## WHAT NEEDS TO BE DONE
Exactly as written, give back every record below.

Extracted data entries:

/-- The outcomes that `w` has seen are forgotten; an access nobody waits for any more ends with its data. -/
def State.t3Done (s : State) (w : Waiter) : State :=
  s.setT3 ((s.mem.t3.map fun a =>
    if a.res.isSome ∨ (!a.fill ∧ a.data ≠ []) then { a with waiters := a.waiters.filter fun x => decide (x ≠ w) }
    else a).filter fun a => !((a.res.isSome || (!a.fill && decide (a.data ≠ []))) && decide (a.waiters = [])))

/-- A direct read of a T3 line is issued (R247, R256). -/
def State.t3Direct (s : State) (w : Waiter) (o : Obj) (va n : Nat) : State :=
  (s.setT3 (s.mem.t3 ++ [⟨o.bay, va / 65536, o.link, va, n, false, [w], none, [], [], [], false⟩])).t3Fetch o.link (o.t3Addr va) n

/-- `w` joins the fill of a slab (R247). -/
def State.joinFill (s : State) (w : Waiter) (b n : Nat) : State :=
  s.setT3 (s.mem.t3.map fun a =>
    if a.bay = b ∧ a.slab = n ∧ a.fill ∧ a.res.isNone ∧ !a.waits w then { a with waiters := a.waiters ++ [w] } else a)

/-- A fill of slab n of an object into slab `loc` starts (R247). -/
def State.startFill (s : State) (ws : List Waiter) (o : Obj) (n loc : Nat) (lender window : Option Nat) (demand : Bool) : State :=
  let t := (s.zeroSlab loc).tickStamp
  let c : T2Copy := ⟨loc, false, false, true, false, s.epoch o.bay, t.1, lender, window⟩
  let s1 := t.2.setCopy o.bay n (some c)
  (s1.setT3 (s1.mem.t3 ++ [⟨o.bay, n, o.link, n * 65536, 65536, true, ws, none, [], [], [], demand⟩])).t3Fetch o.link (o.t3Addr (n * 65536)) 65536

/-! ### Accesses to the bay virtual range -/

/-- How an access stands: served, failed with a status at an address, or waiting for T3. -/
inductive Acc where
  | ok
  | fail (st va : Nat)
  | wait
  deriving DecidableEq, Repr

/-- The worse of two: a failure stands, then a wait. -/
def Acc.and (a b : Acc) : Acc :=
  match a, b with
  | .fail st va, _ => .fail st va
  | .wait, .fail st va => .fail st va
  | .wait, _ => .wait
  | .ok, x => x

/-- A range split where it crosses a 128-byte line: address and length of each piece. -/
def pieces (fuel va n : Nat) : List (Nat × Nat) :=
  match fuel with
  | 0 => []
  | f + 1 =>
    if n = 0 then []
    else
      let k := min n (128 - va % 128)
      (va, k) :: pieces f (va + k) (n - k)

def linesOf (va n : Nat) : List (Nat × Nat) := pieces (n / 128 + 2) va n

/-- An access to a window slab that has not landed: PF_LATE_CNT once for each step (R248). -/
def State.schedLate (s : State) (b k n : Nat) : State :=
  match s.mem.scheds.find? fun e => decide (e.1 = b * 16 + k) with
  | none => s
  | some (_, sc) =>
    let step := (List.range sc.steps.length).find? fun i =>
      let p := sc.steps.getD i (0, 0)
      decide (p.1 / 65536 ≤ n) && decide (n < p.1 / 65536 + p.2)
    match step with
    | none => s
    | some i =>
      if sc.late.any fun j => decide (j = i) then s
      else
        (s.onMem fun m => { m with scheds := m.scheds.map fun e =>
          if e.1 = b * 16 + k then (e.1, { e.2 with late := e.2.late ++ [i] }) else e }).countWm
          (Reg.PF_LATE_CNT b) b 5 1

/-- A line of a slab that fills has landed. -/
def State.lineLanded (s : State) (b n line : Nat) : Bool :=
  s.mem.t3.any fun a => a.fill && decide (a.bay = b) && decide (a.slab = n) && a.landed.contains line

/-- A T3 slab is prepared for an access: its copy, its fill to wait for, or a direct access. -/
def State.t3Touch (s : State) (w : Waiter) (o : Obj) (va n : Nat) (direct : Bool) : State × Acc :=
  match s.t3Find w o.bay va n with
  | some a =>
    (s, match a.res with
      | some st => .fail st va
      | none =>
        if a.fill then
          if a.bad.contains (va / 128 % 512) then .fail St.TAG_MISMATCH va
          else if a.landed.contains (va / 128 % 512) then .ok else .wait
        else if a.data = [] then .wait else .ok)
  | none =>
    match (s.slab o.bay (va / 65536)).copy with
    | some c =>
      if c.filling && c.dirty then (s, .ok)
      else if c.filling && s.lineLanded o.bay (va / 65536) (va / 128 % 512) then (s, .ok)
      else if c.filling then
        let s1 := s.joinFill w o.bay (va / 65536)
        match c.window with
        | none => (s1, .wait)
        | some k => (s1.schedLate o.bay k (va / 65536), .wait)
      else
        (s.setSlab o.bay (va / 65536)
          { s.slab o.bay (va / 65536) with copy := some { c with epoch := s.epoch o.bay } }, .ok)
    | none =>
      if !o.fill then if direct then (s.t3Direct w o va n, .wait) else (s, .ok)
      else
        match s.slabForFill o.bay with
        | .got loc l s1 => ((s1.startFill [w] o (va / 65536) loc l none true).count (Reg.DEMAND_FILL_CNT o.bay) 1, .wait)
        | .later s1 => (s1, .wait)
        | .none =>
          let s1 := s.count (Reg.DEMAND_NOFILL_CNT o.bay) 1
          if direct then (s1.t3Direct w o va n, .wait) else (s1, .ok)

end Sys2Proof.Machine
end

## ANSWER TO THE PROBLEM
/-- The outcomes that `w` has seen are forgotten; an access nobody waits for any more ends with its data. -/
def State.t3Done (s : State) (w : Waiter) : State :=
  s.setT3 ((s.mem.t3.map fun a =>
    if a.res.isSome ∨ (!a.fill ∧ a.data ≠ []) then { a with waiters := a.waiters.filter fun x => decide (x ≠ w) }
    else a).filter fun a => !((a.res.isSome || (!a.fill && decide (a.data ≠ []))) && decide (a.waiters = [])))

/-- A direct read of a T3 line is issued (R247, R256). -/
def State.t3Direct (s : State) (w : Waiter) (o : Obj) (va n : Nat) : State :=
  (s.setT3 (s.mem.t3 ++ [⟨o.bay, va / 65536, o.link, va, n, false, [w], none, [], [], [], false⟩])).t3Fetch o.link (o.t3Addr va) n

/-- `w` joins the fill of a slab (R247). -/
def State.joinFill (s : State) (w : Waiter) (b n : Nat) : State :=
  s.setT3 (s.mem.t3.map fun a =>
    if a.bay = b ∧ a.slab = n ∧ a.fill ∧ a.res.isNone ∧ !a.waits w then { a with waiters := a.waiters ++ [w] } else a)

/-- A fill of slab n of an object into slab `loc` starts (R247). -/
def State.startFill (s : State) (ws : List Waiter) (o : Obj) (n loc : Nat) (lender window : Option Nat) (demand : Bool) : State :=
  let t := (s.zeroSlab loc).tickStamp
  let c : T2Copy := ⟨loc, false, false, true, false, s.epoch o.bay, t.1, lender, window⟩
  let s1 := t.2.setCopy o.bay n (some c)
  (s1.setT3 (s1.mem.t3 ++ [⟨o.bay, n, o.link, n * 65536, 65536, true, ws, none, [], [], [], demand⟩])).t3Fetch o.link (o.t3Addr (n * 65536)) 65536

/-! ### Accesses to the bay virtual range -/

/-- How an access stands: served, failed with a status at an address, or waiting for T3. -/
inductive Acc where
  | ok
  | fail (st va : Nat)
  | wait
  deriving DecidableEq, Repr

/-- The worse of two: a failure stands, then a wait. -/
def Acc.and (a b : Acc) : Acc :=
  match a, b with
  | .fail st va, _ => .fail st va
  | .wait, .fail st va => .fail st va
  | .wait, _ => .wait
  | .ok, x => x

/-- A range split where it crosses a 128-byte line: address and length of each piece. -/
def pieces (fuel va n : Nat) : List (Nat × Nat) :=
  match fuel with
  | 0 => []
  | f + 1 =>
    if n = 0 then []
    else
      let k := min n (128 - va % 128)
      (va, k) :: pieces f (va + k) (n - k)

def linesOf (va n : Nat) : List (Nat × Nat) := pieces (n / 128 + 2) va n

/-- An access to a window slab that has not landed: PF_LATE_CNT once for each step (R248). -/
def State.schedLate (s : State) (b k n : Nat) : State :=
  match s.mem.scheds.find? fun e => decide (e.1 = b * 16 + k) with
  | none => s
  | some (_, sc) =>
    let step := (List.range sc.steps.length).find? fun i =>
      let p := sc.steps.getD i (0, 0)
      decide (p.1 / 65536 ≤ n) && decide (n < p.1 / 65536 + p.2)
    match step with
    | none => s
    | some i =>
      if sc.late.any fun j => decide (j = i) then s
      else
        (s.onMem fun m => { m with scheds := m.scheds.map fun e =>
          if e.1 = b * 16 + k then (e.1, { e.2 with late := e.2.late ++ [i] }) else e }).countWm
          (Reg.PF_LATE_CNT b) b 5 1

/-- A line of a slab that fills has landed. -/
def State.lineLanded (s : State) (b n line : Nat) : Bool :=
  s.mem.t3.any fun a => a.fill && decide (a.bay = b) && decide (a.slab = n) && a.landed.contains line

/-- A T3 slab is prepared for an access: its copy, its fill to wait for, or a direct access. -/
def State.t3Touch (s : State) (w : Waiter) (o : Obj) (va n : Nat) (direct : Bool) : State × Acc :=
  match s.t3Find w o.bay va n with
  | some a =>
    (s, match a.res with
      | some st => .fail st va
      | none =>
        if a.fill then
          if a.bad.contains (va / 128 % 512) then .fail St.TAG_MISMATCH va
          else if a.landed.contains (va / 128 % 512) then .ok else .wait
        else if a.data = [] then .wait else .ok)
  | none =>
    match (s.slab o.bay (va / 65536)).copy with
    | some c =>
      if c.filling && c.dirty then (s, .ok)
      else if c.filling && s.lineLanded o.bay (va / 65536) (va / 128 % 512) then (s, .ok)
      else if c.filling then
        let s1 := s.joinFill w o.bay (va / 65536)
        match c.window with
        | none => (s1, .wait)
        | some k => (s1.schedLate o.bay k (va / 65536), .wait)
      else
        (s.setSlab o.bay (va / 65536)
          { s.slab o.bay (va / 65536) with copy := some { c with epoch := s.epoch o.bay } }, .ok)
    | none =>
      if !o.fill then if direct then (s.t3Direct w o va n, .wait) else (s, .ok)
      else
        match s.slabForFill o.bay with
        | .got loc l s1 => ((s1.startFill [w] o (va / 65536) loc l none true).count (Reg.DEMAND_FILL_CNT o.bay) 1, .wait)
        | .later s1 => (s1, .wait)
        | .none =>
          let s1 := s.count (Reg.DEMAND_NOFILL_CNT o.bay) 1
          if direct then (s1.t3Direct w o va n, .wait) else (s1, .ok)

end Sys2Proof.Machine
end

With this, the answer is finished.